Get Element Attribute Value

Retrieving XML element attribute values is very similar to retrieving child element values. The element tag and index – analogous to the parent tag and index – and the attribute tag are specified. For example if we wanted the book category for the Harry Potter book, the element tag is “book”, the element index is “1″ and the attribute tag is “category”.

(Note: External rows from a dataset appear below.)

/-- One granule of 32 parameters: read, run, written back (R318 to R322). `pa` is the block's address, `blk` its number. -/
def wsGranule (r : WsRun) (pa blk g : Nat) (y : Tally × Sums) : Exec (Tally × Sums) := do
  let o := r.b.layout
  let z := r.b.sizes
  let at_ (i : Nat) : Nat := pa + o.getD i 0 + z.getD i 0 * g
  let pf := if r.b.f16 then Fmt.f16 else Fmt.bf16
  let gv ← if r.b.gHalf then do pure (unpack .bf16 (← physUse (at_ 2) 64) 32) else do pure (unpack .f32 (← physUse (at_ 2) 128) 32)
  let mv ← physUse (at_ 1) 128
  let s1 ← readMoment r.b.s1 (at_ 3)
  let s2 ← readMoment r.b.s2 (at_ 4)
  let p ← if r.prog.any fun q => q.sels.contains 0xC then do pure (unpack pf (← physUse (at_ 0) 64) 32) else pure []
  let m := unpack .f32 mv 32
  let x : WsIn := ⟨gv, m, s1, s2, p, r.k, r.kappa⟩
  let es ← Exec.fold r.prog (List.replicate 32 ({} : WsLane)) fun es op => wsStep x op es
  let m' := es.map fun e => e.m.getD .zero
  physWrite (at_ 1) (pack .f32 m')
  let f1 ← writeMoment r.b.s1 (at_ 3) (es.map (·.s1))
  let f2 ← writeMoment r.b.s2 (at_ 4) (es.map (·.s2))
  let pn := (List.zip m' (List.range 32)).map fun (v : Num × Nat) =>
    pf.convert (rndOf r.key true (blk * 32 * r.b.gpb + 32 * g + v.2)) v.1
  physWrite (at_ 0) (pack pf (pn.map (·.1)))
  let t := (List.zip es (List.range 32)).foldl (fun (t : Tally) (e : WsLane × Nat) =>
    t.written (e.1.fl ||| f1.getD e.2 0 ||| f2.getD e.2 0 ||| (pn.getD e.2 (.zero, 0)).2)) y.1
  let du := (List.zip m' m).map fun (v : Num × Num) => (a40Add v.1 v.2.neg).1
  pure (t, { w := (a40Add y.2.w (squares m')).1, g := (a40Add y.2.g (squares gv)).1, u := (a40Add y.2.u (squares du)).1 })

/-- The Whetstone unit beside the stack of an address (R4, R209, R210, R306). -/
def State.wsUnit (s : State) (pa : Nat) : Option Nat := (s.place pa).channel.map (· / 16)

/-- A block translates through a large leaf to main memory, on a stack whose unit is in service (R307, R330, R332). -/
def wsBlock (c va : Nat) (update : Bool) : Exec (Nat × Nat) := do
  Exec.check (decide (va % 32768 = 0)) (.fault 0x0251 0)
  let l ← hubLeaf c va true
  let pa := l.pa + (va - l.va)
  match (← Exec.ask fun s => s.wsUnit pa) with
  | none => Exec.stop (.fault 0x0251 pa)
  | some u =>
    Exec.check (decide (2 ^ 21 ≤ l.size)) (.fault 0x0251 pa)
    Exec.check (!(update && (← Exec.ask fun s => s.whetstoneFenced u))) (.fault 0x0257 pa)
    pure (pa, u)

/-! ## Accepting an update (R300, R311, R312, R315, R332) -/

/-- κ (R312). -/
def clipFactor (b : WsBody) (gsq k11 : Num) : Num :=
  if b.clip && !gsq.isZero then (numMin .one (Fmt.f32.div k11 (sqrtOp gsq).1).1).1 else .one

/-- The outcome by the step record: 0 Repeat, 1 Skip, 2 Update (R311). -/
def wsOutcome (b : WsBody) (rec_ : List Num) : Nat :=
  let cell (i : Nat) : Num := rec_.getD i .zero
  if Num.zero.lt (cell 6) then 0
  else if !(cell 0).isFinite || (List.range 5).any fun i => bit b.skip i && Num.zero.lt (cell (i + 1)) then 1
  else 2

/-- bwd_mode of a layer (R298). -/
def Ctx.bwdMode (x : Ctx) (layer : Nat) : Nat := bits (leNat ((x.layerTable.drop (16 * layer)).take 1)) 0 2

string XmlDomDocument::getAttributeValue(const char* elementTag, 
                                         int elementIndex, 
                                         const char* attributeTag)
{
    XMLCh* temp = XMLString::transcode(elementTag);
    DOMNodeList* list = m_doc->getElementsByTagName(temp);
    XMLString::release(&temp);

    DOMElement* element = 
        dynamic_cast<DOMElement*>(list->item(elementIndex));
    temp = XMLString::transcode(attributeTag);
    char* temp2 = XMLString::transcode(element->getAttribute(temp));

    string value = temp2;
    XMLString::release(&temp);
    XMLString::release(&temp2);
    return value;
}

[Lines 5-12] Retrieve the attribute value in a manner simliar to the child value, except we get the value directly from the element itself.

[Lines 14-17] Convert the XMLString object containing the attribute value to a standard string then return to the caller.

Get Child Count

To get the number of elements contained under a given parent, we call DOMDocumentElement::getElementsByName() with the parent name, which returns a list of parent elements. We get parent element at parentIndex then call DOMDocumentElement::getElementsByName(), this time with the childTag. As before this gives us a pointer to a DOMNodeList from which we can get the child count directly with a call to DOMNodeList::getLength().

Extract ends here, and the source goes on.